Qwen-7B-Chat on Xeon+ARC770
jianweimama opened this issue · comments
Qwen-7B-Chat:Precision (INT4_SYM) + Input/output token (1024/128) can run on ARC with below number.
But Qwen-7B-Chat Precision (FP16) + Input/output token (1024/128) can not run due to out of memory. As a comparison,
llama2-7B-Chat Precision (FP16) + Input/output token (1024/128) can run, is it expected? What causes the difference in memory usage between these two models?

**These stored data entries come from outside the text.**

/-! ### `issueInt` writes only `int1`, `iq` -/

@[simp] theorem issueInt_launch : (issueInt s).launch = s.launch := by
  unfold issueInt; split
  · rfl
  · split <;> rfl
@[simp] theorem issueInt_pc : (issueInt s).pc = s.pc := by
  unfold issueInt; split
  · rfl
  · split <;> rfl
@[simp] theorem issueInt_regs : (issueInt s).regs = s.regs := by
  unfold issueInt; split
  · rfl
  · split <;> rfl
@[simp] theorem issueInt_z : (issueInt s).z = s.z := by
  unfold issueInt; split
  · rfl
  · split <;> rfl
@[simp] theorem issueInt_f : (issueInt s).f = s.f := by
  unfold issueInt; split
  · rfl
  · split <;> rfl
@[simp] theorem issueInt_d : (issueInt s).d = s.d := by
  unfold issueInt; split
  · rfl
  · split <;> rfl
@[simp] theorem issueInt_lsq : (issueInt s).lsq = s.lsq := by
  unfold issueInt; split
  · rfl
  · split <;> rfl
@[simp] theorem issueInt_rob : (issueInt s).rob = s.rob := by
  unfold issueInt; split
  · rfl
  · split <;> rfl
@[simp] theorem issueInt_int2 : (issueInt s).int2 = s.int2 := by
  unfold issueInt; split
  · rfl
  · split <;> rfl
@[simp] theorem issueInt_mul1 : (issueInt s).mul1 = s.mul1 := by
  unfold issueInt; split
  · rfl
  · split <;> rfl
@[simp] theorem issueInt_mul2 : (issueInt s).mul2 = s.mul2 := by
  unfold issueInt; split
  · rfl
  · split <;> rfl
@[simp] theorem issueInt_mul3 : (issueInt s).mul3 = s.mul3 := by
  unfold issueInt; split
  · rfl
  · split <;> rfl
@[simp] theorem issueInt_mem1 : (issueInt s).mem1 = s.mem1 := by
  unfold issueInt; split
  · rfl
  · split <;> rfl
@[simp] theorem issueInt_mem2 : (issueInt s).mem2 = s.mem2 := by
  unfold issueInt; split
  · rfl
  · split <;> rfl
@[simp] theorem issueInt_mem3 : (issueInt s).mem3 = s.mem3 := by
  unfold issueInt; split
  · rfl
  · split <;> rfl
@[simp] theorem issueInt_ret : (issueInt s).ret = s.ret := by
  unfold issueInt; split
  · rfl
  · split <;> rfl
@[simp] theorem issueInt_haltFetch : (issueInt s).haltFetch = s.haltFetch := by
  unfold issueInt; split
  · rfl
  · split <;> rfl
@[simp] theorem issueInt_halted : (issueInt s).halted = s.halted := by
  unfold issueInt; split
  · rfl
  · split <;> rfl
@[simp] theorem issueInt_completed : (issueInt s).completed = s.completed := by
  unfold issueInt; split
  · rfl
  · split <;> rfl
@[simp] theorem issueInt_cycle : (issueInt s).cycle = s.cycle := by
  unfold issueInt; split
  · rfl
  · split <;> rfl
@[simp] theorem issueInt_fault : (issueInt s).fault = s.fault := by
  unfold issueInt; split
  · rfl
  · split <;> rfl
@[simp] theorem issueInt_mem : (issueInt s).mem = s.mem := by
  unfold issueInt; split
  · rfl
  · split <;> rfl

/-! ### `issueMul` writes only `mul1`, `iq` -/

@[simp] theorem issueMul_launch : (issueMul s).launch = s.launch := by
  unfold issueMul; split
  · rfl
  · split <;> rfl
@[simp] theorem issueMul_pc : (issueMul s).pc = s.pc := by
  unfold issueMul; split
  · rfl
  · split <;> rfl
@[simp] theorem issueMul_regs : (issueMul s).regs = s.regs := by
  unfold issueMul; split
  · rfl
  · split <;> rfl
@[simp] theorem issueMul_z : (issueMul s).z = s.z := by
  unfold issueMul; split
  · rfl
  · split <;> rfl
@[simp] theorem issueMul_f : (issueMul s).f = s.f := by
  unfold issueMul; split
  · rfl
  · split <;> rfl
@[simp] theorem issueMul_d : (issueMul s).d = s.d := by
  unfold issueMul; split
  · rfl
  · split <;> rfl
@[simp] theorem issueMul_lsq : (issueMul s).lsq = s.lsq := by
  unfold issueMul; split
  · rfl
  · split <;> rfl
@[simp] theorem issueMul_rob : (issueMul s).rob = s.rob := by
  unfold issueMul; split
  · rfl
  · split <;> rfl
@[simp] theorem issueMul_int1 : (issueMul s).int1 = s.int1 := by
  unfold issueMul; split
  · rfl
  · split <;> rfl
@[simp] theorem issueMul_int2 : (issueMul s).int2 = s.int2 := by
  unfold issueMul; split
  · rfl
  · split <;> rfl
@[simp] theorem issueMul_mul2 : (issueMul s).mul2 = s.mul2 := by
  unfold issueMul; split
  · rfl
  · split <;> rfl
@[simp] theorem issueMul_mul3 : (issueMul s).mul3 = s.mul3 := by
  unfold issueMul; split
  · rfl
  · split <;> rfl
@[simp] theorem issueMul_mem1 : (issueMul s).mem1 = s.mem1 := by
  unfold issueMul; split
  · rfl
  · split <;> rfl
@[simp] theorem issueMul_mem2 : (issueMul s).mem2 = s.mem2 := by
  unfold issueMul; split
  · rfl
  · split <;> rfl
@[simp] theorem issueMul_mem3 : (issueMul s).mem3 = s.mem3 := by
  unfold issueMul; split
  · rfl
  · split <;> rfl
@[simp] theorem issueMul_ret : (issueMul s).ret = s.ret := by
  unfold issueMul; split
  · rfl
  · split <;> rfl
@[simp] theorem issueMul_haltFetch : (issueMul s).haltFetch = s.haltFetch := by
  unfold issueMul; split
  · rfl
  · split <;> rfl
@[simp] theorem issueMul_halted : (issueMul s).halted = s.halted := by
  unfold issueMul; split
  · rfl
  · split <;> rfl
@[simp] theorem issueMul_completed : (issueMul s).completed = s.completed := by
  unfold issueMul; split
  · rfl
  · split <;> rfl
@[simp] theorem issueMul_cycle : (issueMul s).cycle = s.cycle := by
  unfold issueMul; split
  · rfl
  · split <;> rfl
@[simp] theorem issueMul_fault : (issueMul s).fault = s.fault := by
  unfold issueMul; split
  · rfl
  · split <;> rfl
@[simp] theorem issueMul_mem : (issueMul s).mem = s.mem := by
  unfold issueMul; split
  · rfl
  · split <;> rfl

/-! ### `throughMem1` -/

@[simp] theorem throughMem1_launch : (throughMem1 s).launch = s.launch := by simp [throughMem1]
@[simp] theorem throughMem1_pc : (throughMem1 s).pc = s.pc := by simp [throughMem1]
@[simp] theorem throughMem1_f : (throughMem1 s).f = s.f := by simp [throughMem1]
@[simp] theorem throughMem1_d : (throughMem1 s).d = s.d := by simp [throughMem1]
@[simp] theorem throughMem1_iq : (throughMem1 s).iq = s.iq := by simp [throughMem1]
@[simp] theorem throughMem1_lsq : (throughMem1 s).lsq = s.lsq := by simp [throughMem1]
@[simp] theorem throughMem1_int1 : (throughMem1 s).int1 = s.int1 := by simp [throughMem1]
@[simp] theorem throughMem1_mul1 : (throughMem1 s).mul1 = s.mul1 := by simp [throughMem1]
@[simp] theorem throughMem1_haltFetch : (throughMem1 s).haltFetch = s.haltFetch := by simp [throughMem1]
@[simp] theorem throughMem1_cycle : (throughMem1 s).cycle = s.cycle := by simp [throughMem1]
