-- ==== Sys2Proof/Tests/Slice0.lean ====
section
/-! SUPPORT. The model's own tests: ill-formed records, lines and launch parameters are refused; every
instruction decodes from a word written out from spec/30_encoding.md; one small step of each
instruction with a result taken from spec/95_test_vectors.md or worked out from its rule; and, for
every obligation with hypotheses, a state and operands that meet them (`test_witness_…`). -/

namespace Sys2Proof.Tests

open Sys2Proof.Machine

-- one after another: each `decide +kernel` waits for the theorems before it
set_option Elab.async false

/-! ### Small states -/

/-- A small machine: register k holds k, cell 5 holds 50, and the cycle budget is 5. -/
def smallLaunch (code : List Record) : Launch where
  code := code
  codeBase := 4000
  iqSize := 2
  lsqSize := 2
  robSize := 3
  dmemCells := 16
  regInit := Vector.ofFn fun k => BitVec.ofNat 32 k.val
  dmemInit := [(5, 50)]
  cycleBudget := some 5
  stopOnCodeSize := true

/-- The small machine after reset, with the records `code`. -/
def small (code : List Record) : State := State.resetFrom (smallLaunch code)

/-- Instruction `i` alone in `D`, fetched from 4000, and Z holding `z`. -/
def one (i : Instr) (z : Bool) : State :=
  { small [encode i] with
    pc := 4004
    d := FrontLatch.fill 4000 (encode i)
    z := { value := z, valid := true, tag := 0 } }

/-- The record of an instruction at 4000 with ROB index 0. -/
def uop (op : Opcode) (rd : RegNum) (a b d : Word) : MicroOp where
  op := op
  pc := 4000
  rd := rd
  rob := 0
  imm := b
  a := a
  b := b
  d := d
  ea := 0
  result := 0
  unit := unitOf op

/-- The small machine with `rd` in the record `D` has held. -/
def decoded (rd : RegNum) : State :=
  { small [0] with
    pc := 4004
    d := { valid := false, stalled := false, pc := 4000, word := packRecord 0 rd 0 0 0 0 } }

/-- The small machine with `u` dispatched from 4000 and not yet placed. -/
def busy (u : MicroOp) : State :=
  (((decoded u.rd).robAllocate u).invalidateDest u).invalidateZ u

/-- The next state of an outcome; the state after reset for any other. -/
def after : Host.Outcome State Fault Refusal → State
  | .next t => t
  | .fault _ => State.reset
  | .refused _ => State.reset

/-- Whether an outcome is a next state. -/
def isNext : Host.Outcome State Fault Refusal → Bool
  | .next _ => true
  | .fault _ => false
  | .refused _ => false

theorem next_after {o : Host.Outcome State Fault Refusal} (h : isNext o = true) :
    o = .next (after o) := by
  cases o with
  | next t => rfl
  | fault _ => cases h
  | refused _ => cases h

/-- Whether a decoding is a refusal. -/
def refuses (w : Record) : Bool := (decode w).toOption.isNone

/-! ### Well-formed records, lines and parameters -/

theorem test_legal : recordLegal 0x0000000000000001 = true ∧ recordLegal 0x12345678FFFFF5 = false ∧
    recordLegal 0x1234567801FFFFF5 = true := by decide

/-- Tag 0x00, the tags from 0x16 on, and each end of the reserved bits (R86). -/
theorem test_ill_formed_records : recordLegal 0x0000000000000000 = false ∧
    recordLegal 0x0000000000000016 = false ∧ recordLegal 0x000000000000001F = false ∧
    recordLegal 0x0000000002000015 = false ∧ recordLegal 0x0000000080000001 = false := by decide

theorem test_reset_memory_wf : State.reset.mem.wf := by decide

theorem test_memory_not_rising : ¬ Memory.wf [(5, 1), (3, 1)] ∧ ¬ Memory.wf [(5, 1), (5, 2)] := by
  decide

theorem test_memory_lists_no_zero : ¬ Memory.wf [(5, 0)] := by decide

theorem test_default_launch_wf : Launch.default.wellFormed := by decide

theorem test_launch_no_iq : ¬ Launch.wellFormed { Launch.default with iqSize := 0 } := by decide

theorem test_launch_no_lsq : ¬ Launch.wellFormed { Launch.default with lsqSize := 0 } := by decide

theorem test_launch_no_rob : ¬ Launch.wellFormed { Launch.default with robSize := 0 } := by decide
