structure Twin where
  st : PairSt := .unpaired
  link : Nat := 0
  peerSlot : Nat := 0
  peerEpoch : Nat := 0
  peerGrade : Option Nat := none
  peerEn : Bool := true
  peerInfo : Bool := false
  attested : Option Bool := none
  /-- R400: whether the partner verified this module. -/
  peerAttested : Option Bool := none
  secOk : Option Bool := none
  /-- R402: the partner was in SOLO when pairing began. -/
  peerSolo : Bool := false
  /-- R401 step 4: the partner's registered tables, as last told and as later messages change them. -/
  peerTables : List PeerTable := []
  /-- R401 step 4: that list has come whole. -/
  peerListed : Bool := false
  cause : Nat := 0
  hseq : W32 := 0
  rxSeq : Table W32 := []
  txSeq : Table W32 := []
  lastHb : W64 := 0
  aliveFall : Option W64 := none
  hostless : Bool := false
  sessions : List Session := []
  /-- R413: registered tables, by TENSOR_ID → DA, in ascending TENSOR_ID. -/
  tables : Table Nat := []
  waits : List TwinWait := []
  /-- R405: messages sent and not yet acknowledged, or that wait to be sent, oldest first. -/
  sendq : List Msg := []
  /-- R415: the partner's requests for blocks that are MOVING here: tensor, block, job tag and
  the destination's package. -/
  serve : List (Nat × Nat × W32 × Option (W32 × W32)) := []
  /-- R314: blocks that began to move, each with its SEQ then: tensor, block and SEQ. -/
  moved : List (Nat × Nat × Nat) := []
  /-- R38: the link came UP, freshly or from a retraining, while control core 3 did not run. -/
  upHeld : Option Bool := none
  /-- R408: the state that PAIRING was entered from, and whether the partner took over in SPLIT. -/
  prev : PairSt := .unpaired
  peerTook : Bool := false
  /-- R423: back-fill under way in PAIRED. -/
  sync : Bool := false
  /-- R417, R420: a takeover under way: its start, and whether it is for a hostless partner. -/
  takeover : Option (W64 × Bool) := none
  splitSince : Option W64 := none
  /-- R422: blocks left to send, (tensor, block). -/
  backlog : List (Nat × Nat) := []
  /-- R430, R452: the pairing keys, since when they are in use, and this module's secret of the exchange under way. -/
  keys : Option PairKeys := none
  keySince : W64 := 0
  ecdhe : Option (BitVec 384) := none
  keyMsgs : Nat := 0
  keyGen : Nat := 0
  heldHb : Heartbeat := {}
  deriving DecidableEq, Repr

def Twin.hasKeys (t : Twin) : Bool := t.keys.isSome

/-! ### Security (14) -/

/-- R458 SEC_PKG_STATE. -/
inductive PkgSt where
  | empty | loading | loaded | unloading | failed
  deriving DecidableEq, Repr

/-- R443: a package slot. -/
structure Pkg where
  st : PkgSt := .empty
  err : Nat := 0
  id : W32 := 0
  version : W32 := 0
  progress : W32 := 0
  key : Option (BitVec 256) := none
  /-- R445: sealed channels per stack. -/
  sealMap : Table W32 := []
  /-- R444, R449: locked sequence-table offsets. -/
  locked : List Nat := []
  meas : Option (BitVec 384) := none
  deriving DecidableEq, Repr

/-- The load or unload under way (R443, R444). -/
structure PkgWork where
  slot : Fin 4
  loading : Bool
  fromHost : Bool := false
  bytes : Option (List Byte) := none
  tag : W32 := 0
  failErr : Nat := 0
  /-- The slot's stack for each manifest stack (R443 step 4). -/
  xlat : List Nat := []
  /-- R443 step 6: the stacks that start no new job until the sequence tables are written. -/
  holds : List Nat := []
  deriving DecidableEq, Repr

/-- R433: an SPDM connection. -/
structure Spdm where
  version : Bool := false
  caps : Bool := false
  algs : Bool := false
  transcript : List Byte := []
  /-- R434: the transcript hash of the connection's last signed response. -/
  lastHash : Option (BitVec 384) := none
  /-- (session number, established). -/
  sessions : List (Nat × Bool) := []
  /-- R429, R433: the secret of each session, from its key exchange. -/
  secrets : Table (BitVec 384) := []
  keyGen : Nat := 0
  deriving DecidableEq, Repr

/-- A state change or its fuse write that has not completed (R435). -/
structure FuseWrite where
  state : SecState
  reprov : Bool
  deriving DecidableEq, Repr

/-- What follows when every package is unloaded (R436, R438). -/
inductive After where
  | state (f : FuseWrite) | decommission | vendor
  deriving DecidableEq, Repr

structure Sec where
  debug : DebugLevel := .locked
  boot : Nat := 0
  recovering : Bool := false
  mailbox : Bool := false
  nonce : Option (BitVec 256) := none
  cdi1 : BitVec 384 := 0
  aliasGen : Nat := 0
  meas : Table (BitVec 384) := []
  pkgs : Table Pkg := []
  work : Option PkgWork := none
  /-- Slots that wait to be unloaded, then what follows them (R436, R438). -/
  unloads : List (Fin 4) := []
  after : Option After := none
  fuse : Option FuseWrite := none
  host : Spdm := {}
  mgmt : Spdm := {}
  wilril : Spdm := {}
  fwState : Nat := 0
  fwErr : Nat := 0
  fwImage : Option FwImage := none
  /-- R38: a GO of the firmware update waits for control core 3. -/
  fwHeld : Bool := false
  deriving DecidableEq, Repr

/-! ### The state -/

structure State where
  /-- The waiting commands, first in, first out. -/
  pending : List Instr := []
  time : W64 := 0
  free : Nat := 0
  fuses : Fuses := {}
  otp : Otp := {}
  pins : Pins := {}
  flash : Flash := {}
  power : Power := {}
  sensors : Table Sensor := []
  /-- Stored register bits by BAR0 offset; RS registers hold their staged values here, `effect` those in effect. -/
  regs : Table W32 := []
  effect : Table W32 := []
  phase : Nat := 0
  lastReset : Nat := 0
  bootDone : Bool := false
  resetHeld : Bool := false
  ctl : Table CtlCore := []
  log : Log := {}
  /-- R14: the job tag and the tag of the descriptor or instruction whose work the command under way does. -/
  cause : W32 × Nat := (0, 0xFFF)
  trace : List TraceRec := []
  /-- DRAM as written, by physical place (Machine/Map.lean), its bit-error overlay, and poisoned columns. -/
  dram : Memory := []
  dramErr : Memory := []
  poison : List Nat := []
  scratch : Memory := []
  scratchPoison : List Nat := []
  window : Memory := []
  stks : Table Stack := []
  chans : Table Chan := []
  querns : Table Quern := []
  jobs : List Job := []
  nextId : Nat := 0
  /-- R326, R327: multicast groups whose wait has begun. -/
  groups : List Nat := []
  pk1 : Pk1 := {}
  cores : Table Core := []
  coreOps : List CoreOp := []
  launches : List Launch := []
  stops : List (Nat × List Nat) := []
  dmas : Table DmaCh := []
  sluices : List Sluice := []
  rings : Table Ring := []
  admitted : List Adm := []
  msix : Table MsixEntry := []
  frontStopped : Bool := false
  /-- R393: for each PRIO the ring whose turn it is among rings without a deadline, and the descriptors left to its turn. -/
  turns : Table (Nat × Nat) := []
  cfgQueue : List CfgCmd := []
  commit : Option Commit := none
  ctlHeld : List HeldErr := []
  link : Link := {}
  twin : Twin := {}
  sec : Sec := {}
  outbox : List Out := []
  deriving DecidableEq, Repr

/-- R488–R493: the module right after a power-on reset, when the input has entered 40–60 V (log 1, log 2). Every
table is empty: each unit is at its reset value. -/
def State.reset : State := {}

end Sys2Proof.Machine
end

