/-- A trace record of a unit enters its queue when the control register asks for its kind; a full queue drops it. -/
def trace (s : State) (kind unit : Nat) (jobtag : W32 := 0) (tag : Nat := 0xFFF) (task pc : Nat := 0)
    (isCore sealedUnit : Bool := false) (data : Nat := 0) : State :=
  let c := regGet s oTraceCtl
  let cores := regGet s oTraceCores
  if !bitOf c 0 || !bitOf c (kind + 3) then s
  else if isCore && !(decide (fld cores 10 0 ≤ unit) && decide (unit < fld cores 10 0 + fld cores 26 16)) then s
  else if (s.trace.filter (fun r => r.unit == unit && traceClass r.kind == traceClass kind)).length ≥ 64 then
    count s oTraceDrop
  else
    let d := if bitOf c 2 && decide (s.sec.debug ≠ .locked) && !sealedUnit then data % 2 ^ 128 else 0
    { s with trace := s.trace ++ [{ kind := kind, unit := unit, word := BitVec.ofNat 256 (
        s.time.toNat % 2 ^ 48 + put kind 48 + put (unit % 4096) 52 + put jobtag.toNat 64 + put (tag % 4096) 96
        + put (task % 4) 108 + put (pc % 1024) 110 + put d 128) }] }

end Sys2Proof.Machine
end

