-- ==== Sys2Proof/Machine/Far.lean ====
section
/-! DEFINITION. Rows of a stack under the two codes (R90–R103), far-path reads and writes, repair, sparing decisions
(R107–R118) and the loss of a stack (R119). A row is held as it was written (`State.dram`), with the bits that differ
from it (`State.dramErr`, check columns and check bits included) and its poisoned columns (`State.poison`); log 10. -/

namespace Sys2Proof.Machine

open Sys2Proof

/-! ### Ending entries (R173) -/

def jobAt (s : State) (id : Nat) : Option Job := s.jobs.find? (fun j => j.id == id)

def modJob (s : State) (id : Nat) (f : Job → Job) : State :=
  { s with jobs := s.jobs.map (fun j => if j.id = id then f j else j) }

def jobTag (s : State) (id : Nat) : W32 := match jobAt s id with | some j => j.jobtag | none => 0

/-- The job tag of the entry that a channel runs (R14). -/
def chanTag (s : State) (k c : Nat) : W32 := match (chanAt s k c).job with | some id => jobTag s id | none => 0

/-- R146: the OR of the flags over the job's querns. -/
def jobFlag (s : State) (id : Option Nat) (bit : Nat) : State :=
  match id with
  | some id => modJob s id (fun j => { j with flags := setFld j.flags bit bit 1 })
  | none => s

/-- A channel's part of a job is done with an ST_ code (R519). -/
def jobOutcome (s : State) (id : Option Nat) (c code : Nat) : State :=
  match id with
  | some id => modJob s id (fun j => { j with outcomes := j.outcomes ++ [(c, code)] })
  | none => s

/-- What a quern keeps when its operation is ended. -/
def freshQuern (q : Quern) : Quern := if q.st = .isolated then { st := .isolated } else {}

/-- R150: a stream that overflowed, or that set EMPTY, counts once, however it ends. -/
def noteStreamFlags (s : State) (k : Nat) (q : Quern) : State :=
  countIf (countIf s (bitOf q.flags 1) (oQrn k qOvf)) (bitOf q.flags 2) (oQrn k qEmpty)

/-- The querns of working banks `bs` lose their operation (R87, R158). -/
def resetQuerns (s : State) (k c : Nat) (bs : List Nat) : State :=
  bs.foldl (fun s w =>
    let b := quernBank s k c w
    modQuern (noteStreamFlags s k (quernAt s k c b)) k c b freshQuern) s

/-- The channel's sequencer is idle again: what an entry holds is gone, sparing and prefetched tiles of other jobs stay. -/
def idleChan (ch : Chan) : Chan :=
  { ch with seq := .idle, job := none, cmd := 0, waiting := false, casting := false, sent := 0, entryBanks := [], phaseBanks := []
            syncMask := 0, admission := [], streaming := [], trees := [], tailErr := false, castErr := false, short := false
            mill := none
            slots := ch.slots.filter (fun sl => some sl.job != ch.job) }

/-- R173: the entry running on a channel ends at once; its job's part is aborted. -/
def abortChan (s : State) (k c : Nat) : State :=
  let ch := chanAt s k c
  if ch.seq = .idle then s
  else
    let s := resetQuerns s k c ch.entryBanks
    modChan (jobOutcome s ch.job c 9) k c idleChan

def abortStack (s : State) (k : Nat) : State := (List.range 32).foldl (fun s c => abortChan s k c) s

/-- A change of the slot, or of the millrace input queue, that waits for a tile. -/
def modSlot (s : State) (mill : Bool) (d : TileId) (f : Slot → Slot) : State :=
  let g : Slot → Slot := fun sl => if sl.job = d.job ∧ sl.cmd = d.cmd then f sl else sl
  modChan s d.stack d.chan (fun ch => if mill then { ch with mill := ch.mill.map g } else { ch with slots := ch.slots.map g })

/-- R324, R161: a part of a tile arrives where it is waited for; `none`: it cannot be read (R325). -/
def gotPart (off : Nat) (x : Option (List Byte × List Bool)) (sl : Slot) : Slot :=
  match x with
  | some p => { sl with parts := tins off p sl.parts, left := sl.left - 1 }
  | none => { sl with left := sl.left - 1, addrErr := true }

def tileGot (s : State) (x : Option (List Byte × List Bool)) : SeqReq → State
  | .tile off dests => dests.foldl (fun s d => modSlot s false d (gotPart off x)) s
  | .mill off d => modSlot s true d (gotPart off x)
  | .unit _ _ _ => s
  | .quiet => s
  | .access _ _ => s

/-- R80: a waiting request of a FAILED stack receives an address error: its source is told; a channel sequencer's tile
holds the outcome (R325), and its tailrace unit is lost (R520). -/
def failReq (s : State) (r : FarReq) : State :=
  match r.seq with
  | none => emit s (.addrError r.src)
  | some (.unit job k c) =>
    if (chanAt s k c).job = some job then modChan s k c (fun ch => { ch with tailErr := true })
    else jobOutcome s (some job) c 0xC
  | some q => tileGot s none q

/-- R119, R77, R79: the stack enters FAILED; running entries end and waiting requests receive address errors (R80). -/
def failStack (s : State) (k cause : Nat) : State :=
  if (stackAt s k).st = .failed then s
  else
    let s := abortStack s k
    let s := (stackAt s k).reqs.foldl failReq s
    let s := modStack s k (fun st => { st with st := .failed, reqs := [], entering := false, forStandby := false })
    event s 4 3 7 cause (stackUnit k)

/-! ### Sparing decisions (R107–R119) -/

def chanUnit (k c : Nat) : Nat := k * 32 + c

/-- R116, R118: no spare resource is left for the failure of `bank`; R119: eight such channels lose the stack. -/
def degradeChan (s : State) (k c bank : Nat) : State :=
  if (chanAt s k c).spSt = .degraded then s
  else
    let s := modChan s k c (fun ch => { ch with spSt := .degraded })
    let s := event s 2 3 5 0 (chanUnit k c) bank
    if ((List.range 32).filter (fun c => decide ((chanAt s k c).spSt = .degraded))).length ≥ 8 then failStack s k 3 else s

/-- R117: a sparing record is written when a replacement is declared or completes. -/
def recordSpare (s : State) (r : SpareRec) : State :=
  let keep := s.flash.sparing.filter (fun x => !(x.stack == r.stack && x.chan == r.chan && x.isLayer == r.isLayer
    && x.unit == r.unit))
  { s with flash := { s.flash with sparing := keep ++ [r] } }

--------------------log of Qwen-7B-Chat Precision (FP16) + Input/output token (1024/128)-------------------------------------------
Traceback (most recent call last):
File "/usr/lib/python3.11/threading.py", line 1045, in _bootstrap_inner
self.run()
File "/usr/lib/python3.11/threading.py", line 982, in run
self._target(*self._args, **self._kwargs)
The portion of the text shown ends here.